Why is a projection matrix symmetric?
In general, if $P = P^2$, then $P$ is the projection onto $\operatorname{im}(P)$ along $\operatorname{ker}(P)$, so that $$\mathbb{R}^n = \operatorname{im}(P) \oplus \operatorname{ker}(P),$$ but $\operatorname{im}(P)$ and $\operatorname{ker}(P)$ need not be orthogonal subspaces. Given that $P = P^2$, you can check that $\operatorname{im}(P) \perp \operatorname{ker}(P)$ if and only if $P = P^T$, justifying the terminology "orthogonal projection."
There are some nice and succinct answers already. If you'd like even more intuition with as little math and higher level linear algebra concepts as possible, consider two arbitrary vectors $v$ and $w$.
Simplest Answer
Take the dot product of one vector with the projection of the other vector. $$ (P v) \cdot w $$ $$ v \cdot (P w) $$
In both dot products above, one of the terms ($P v$ or $P w$) lies entirely in the subspace you project onto. Therefore, both dot products ignore every vector component that is not in this subspace - they consider only components in the subspace. This means both dot products are equal to each other, and are in fact equal to: $$ (P v) \cdot (P w) $$
Since $(P v) \cdot w = v \cdot (P w)$, it doesn't matter whether we apply the projection matrix to the first or second argument of the dot product operation. Some simple identities then imply $P = P^T$, so $P$ is symmetric (See step 2 below if you aren't familiar with this property).
Less intuitive Answer
If the above explanation isn't intuitive, we can use a little more math.
Step 1.
First, prove that the two dot products above are equal.
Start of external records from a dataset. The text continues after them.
-- ==== Sys2Proof/Laws/Exec.lean ====
section
/-! SUPPORT. Laws/Exec.lean: for each meaning, everything it can do when it answers a next state. -/

namespace Sys2Proof.Machine

/-- A bus event is held, or its handler answers. -/
theorem busEvent_next {i : Instr} {f : State → Answer} {s t : State} (h : busEvent i f s = .next t) :
    (s.irqMasked = true ∧ t = hold i s) ∨ (s.irqMasked = false ∧ f s = .next t) := by
  cases hm : s.irqMasked
  · exact .inr ⟨rfl, by simpa [busEvent, hm] using h⟩
  · simp only [busEvent, hm, if_true, Host.Outcome.next.injEq] at h
    exact .inl ⟨rfl, h.symm⟩

/-- The address phase opens a transaction from bus `Idle`, or does not answer (R123 to R125). -/
theorem addressPhase_next {b : Byte} {s t : State} (h : addressPhase b s = .next t) :
    (s.busState = .idle ∧ ∃ st, t = emit (.ack true) { s with busState := st }) ∨ t = emit (.ack false) s := by
  unfold addressPhase openTransaction at h
  split at h
  · split at h
    · rename_i hi
      simp only [Host.Outcome.next.injEq] at h
      exact .inl ⟨hi, _, h.symm⟩
    · cases h
  · split at h
    · split at h
      · rename_i hi
        simp only [Host.Outcome.next.injEq] at h
        exact .inl ⟨hi, _, h.symm⟩
      · cases h
    · simp only [Host.Outcome.next.injEq] at h
      exact .inr h.symm

/-- A received byte loads the pointer, is accepted, or is discarded (R127). -/
theorem receiveByte_next {d : Byte} {s t : State} (h : receiveByte d s = .next t) :
    (s.busState = .addressedForWrite ∧ t = loadPointer d s) ∨
    (s.busState = .receivingData ∧ s.ptr.toNat < s.cfg.regCount.val ∧ acceptByte d s = .next t) ∨
    (s.busState = .receivingData ∧ s.cfg.regCount.val ≤ s.ptr.toNat ∧ t = emit (.ack true) s) := by
  unfold receiveByte at h
  split at h
  · rename_i hb
    simp only [Host.Outcome.next.injEq] at h
    exact .inl ⟨hb, h.symm⟩
  · rename_i hb
    split at h
    · rename_i hr
      exact .inr (.inl ⟨hb, inRange_iff.1 hr, h⟩)
    · rename_i hr
      simp only [Host.Outcome.next.injEq] at h
      exact .inr (.inr ⟨hb, inRange_false_iff.1 (Bool.not_eq_true _ ▸ hr), h.symm⟩)
  · cases h
  · cases h
  · cases h

/-- A requested byte is sent in a read transaction (R132). -/
theorem transmitByte_next {s t : State} (h : transmitByte s = .next t) :
    (s.busState = .addressedForRead ∨ s.busState = .transmitting) ∧ t = sendByte s := by
  unfold transmitByte at h
  split at h
  · rename_i hb
    simp only [Host.Outcome.next.injEq] at h
    exact ⟨.inl hb, h.symm⟩
  · rename_i hb
    simp only [Host.Outcome.next.injEq] at h
    exact ⟨.inr hb, h.symm⟩
  · cases h
  · cases h
  · cases h

/-- What is sent, and where the pointer goes (R132, R133). -/
theorem sendByte_cases (s : State) :
    (s.ptr.toNat < s.cfg.regCount.val ∧ sendByte s = { s with
      busState := .transmitting, ptr := s.ptr + 1#8, out := s.out ++ [.sent (Memory.read s.store s.ptr.toNat)] }) ∨
    (s.cfg.regCount.val ≤ s.ptr.toNat ∧ sendByte s = { s with busState := .transmitting, out := s.out ++ [.sent 0#8] }) := by
  by_cases h : s.ptr.toNat < s.cfg.regCount.val
  · exact .inl ⟨h, by simp [sendByte, inRange_iff.2 h, emit, advancePointer, storeGet]⟩
  · have h' : s.cfg.regCount.val ≤ s.ptr.toNat := by omega
    exact .inr ⟨h', by simp [sendByte, inRange_false_iff.2 h', emit]⟩

theorem execBusInit_next {s t : State} (h : execBusInit s = .next t) :
    s.bootActive = true ∧ t = finish 0#8 .none { s with busEn := true } := by
  unfold execBusInit at h
  split at h
  · rename_i hb
    simp only [Host.Outcome.next.injEq] at h
    exact ⟨hb, h.symm⟩
  · cases h

theorem execStGet_next {ctx i : Byte} {s t : State} (h : execStGet ctx i s = .next t) :
    MayUsePort ctx s ∧ t = finish ctx (.byte (storeGet s i)) s := by
  unfold execStGet at h
  split at h
  · cases h
  · rename_i hp
    simp only [Host.Outcome.next.injEq] at h
    exact ⟨portRefusal_none.1 hp, h.symm⟩

theorem execStSet_next {ctx i v : Byte} {s t : State} (h : execStSet ctx i v s = .next t) :
    MayUsePort ctx s ∧ t = finish ctx .none (storeSet i v s) := by
  unfold execStSet at h
  split at h
  · cases h
  · rename_i hp
    simp only [Host.Outcome.next.injEq] at h
    exact ⟨portRefusal_none.1 hp, h.symm⟩

theorem execObsRegister_next {ctx k : Byte} {s t : State} (h : execObsRegister ctx k s = .next t) :
    MayUsePort ctx s ∧ (k = 0#8 ∨ (observerCfg s.cfg k).isSome = true) ∧ t = finish ctx .none { s with observer := k } := by
  unfold execObsRegister at h
  split at h
  · cases h
  · rename_i hp
    split at h
    · cases h
    · rename_i hk
      simp only [Host.Outcome.next.injEq] at h
      refine ⟨portRefusal_none.1 hp, ?_, h.symm⟩
      by_cases h0 : k = 0#8
      · exact .inl h0
      · right
        cases hc : observerCfg s.cfg k with
        | none => exact absurd ⟨h0, hc⟩ hk
        | some o => rfl

theorem execLatchInit_next {ctx : Byte} {s t : State} (h : execLatchInit ctx s = .next t) :
    MayUsePort ctx s ∧ t = finish ctx .none { s with latchArmed := true } := by
  unfold execLatchInit at h
  split at h
  · cases h
  · rename_i hp
    simp only [Host.Outcome.next.injEq] at h
    exact ⟨portRefusal_none.1 hp, h.symm⟩

theorem execLatchEdge_next {k : EdgeKind} {s t : State} (h : execLatchEdge k s = .next t) :
    t = s ∨ (s.irqMasked = true ∧ t = { s with edgePending := true }) ∨ (s.irqMasked = false ∧ t = onEdge s) := by
  unfold execLatchEdge at h
  split at h
  · split at h
    · rename_i hm
      simp only [Host.Outcome.next.injEq] at h
      exact .inr (.inl ⟨hm, h.symm⟩)
    · rename_i hm
      simp only [Host.Outcome.next.injEq] at h
      exact .inr (.inr ⟨Bool.not_eq_true _ ▸ hm, h.symm⟩)
  · simp only [Host.Outcome.next.injEq] at h
    exact .inl h.symm

theorem execLatchWait_next {ctx : Byte} {n : BitVec 16} {s t : State} (h : execLatchWait ctx n s = .next t) :
    TaskRuns ctx s ∧ s.irqMasked = false ∧ otherWaiter ctx s = false ∧ t = latchWait ctx n s := by
  unfold execLatchWait at h
  split at h
  · cases h
  · rename_i hr
    split at h
    · cases h
    · rename_i hm
      split at h
      · cases h
      · rename_i ho
        simp only [Host.Outcome.next.injEq] at h
        exact ⟨taskRefusal_none.1 hr, Bool.not_eq_true _ ▸ hm, Bool.not_eq_true _ ▸ ho, h.symm⟩

/-- A wait takes the permit, fails as a poll, or suspends the task (R180). -/
theorem latchWait_cases (ctx : Byte) (n : BitVec 16) (s : State) :
    (s.cell = true ∧ latchWait ctx n s = waitReturns ctx true { s with cell := false }) ∨
    (s.cell = false ∧ n = 0#16 ∧ latchWait ctx n s = waitReturns ctx false s) ∨
    (s.cell = false ∧ n = 0xFFFF#16 ∧ latchWait ctx n s = updTask ctx waitForPress s) ∨
    (s.cell = false ∧ n ≠ 0#16 ∧ n ≠ 0xFFFF#16 ∧
      latchWait ctx n s = updTask ctx (waitUntil (s.now + n.zeroExtend 32)) s) := by
  cases hc : s.cell
  · by_cases h0 : n = 0#16
    · simp [latchWait, hc, h0]
    · by_cases h1 : n = 0xFFFF#16
      · simp [latchWait, hc, h1, Config.waitForever]
      · simp [latchWait, hc, h0, h1, Config.waitForever]
  · simp [latchWait, hc]

theorem execSchedStart_next {s t : State} (h : execSchedStart s = .next t) :
    s.bootActive = true ∧ t = { s with
      tcb := s.tcb.map (startTcb s.now), schedOn := true, bootActive := false, bootPc := s.bootPc + 1 } := by
  unfold execSchedStart at h
  split at h
  · cases h
  · rename_i hb
    split at h
    · cases h
    · simp only [Host.Outcome.next.injEq] at h
      exact ⟨by simpa using hb, h.symm⟩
Decompose $v$ and $w$: $$ v = v_p + v_n $$ $$ w = w_p + w_n $$
The projection of a vector lies in a subspace. The dot product of anything in this subspace with anything orthogonal to this subspace is zero. We use this fact on the dot product of one vector with the projection of the other vector: $$ (P v) \cdot w \hspace{1cm} v \cdot (P w) $$ $$ v_p \cdot w \hspace{1cm} v \cdot w_p $$ $$ v_p \cdot (w_p + w_n) \hspace{1cm} (v_p + v_n) \cdot w_p $$ $$ v_p \cdot w_p + v_p \cdot w_n \hspace{1cm} v_p \cdot w_p + v_n \cdot w_p $$ $$ v_p \cdot w_p \hspace{1cm} v_p \cdot w_p $$ Therefore $$ (Pv) \cdot w = v \cdot (Pw) $$
Step 2.
Next, we can show that a consequence of this equality is that the projection matrix P must be symmetric. Here we begin by expressing the dot product in terms of transposes and matrix multiplication (using the identity $x \cdot y = x^T y$ ): $$ (P v) \cdot w = v \cdot (P w) $$ $$ (P v)^T w = v^T (P w) $$ $$ v^T P^T w = v^T P w $$ Since v and w can be any vectors, the above equality implies: $$ P^T = P $$
You can also directly verify this by definition of self-adjointness:
Let $U$ be a subspace of $V$, let $P$ be the orthogonal projection that projects onto $U$; let $x, y \in V$, and we can decompose them as $x=u_x+v_x, y=u_y+v_y$, with $u_x, u_y \in U, v_x, v_y \in U^\perp$, so $\langle u_x, v_y \rangle = \langle v_x, u_y \rangle = 0 $. By definition of $P$, $P x = u_x, P y = u_y$.
Then $$ \langle Px, y \rangle = \langle u_x,u_y+v_y \rangle = \langle u_x,u_y \rangle = \langle u_x + v_x, u_y \rangle = \langle x, Py \rangle $$ it follows $P$ is self-adjoint and its matrix is Hermitian (i.e. symmetric when $V$ is real).
UPDATE: I just read your question again; here's a more intuitive explanation.
Remember:
- $\forall A \in \mathbb{R}^{n\times n} $, $\operatorname{null}(A)$ and $\operatorname{row}(A)$ are always orthogonal complements of each other in $\mathbb{R}^n$
- when $A$ describes a projection, $A^2=A$, $\mathbb{R}^n = \operatorname{null}(A) \oplus \operatorname{col}(A)$
Now when $A$ describes an orthogonal projection, we also have $\operatorname{null}(A) \perp \operatorname{col}(A)$, so $\operatorname{null}(A)$ and $\operatorname{col}(A)$ are orthogonal complements of each other in $\mathbb{R}^n$; this happens iff $A$ is symmetric, so that $\operatorname{row}(A) = \operatorname{col}(A)$.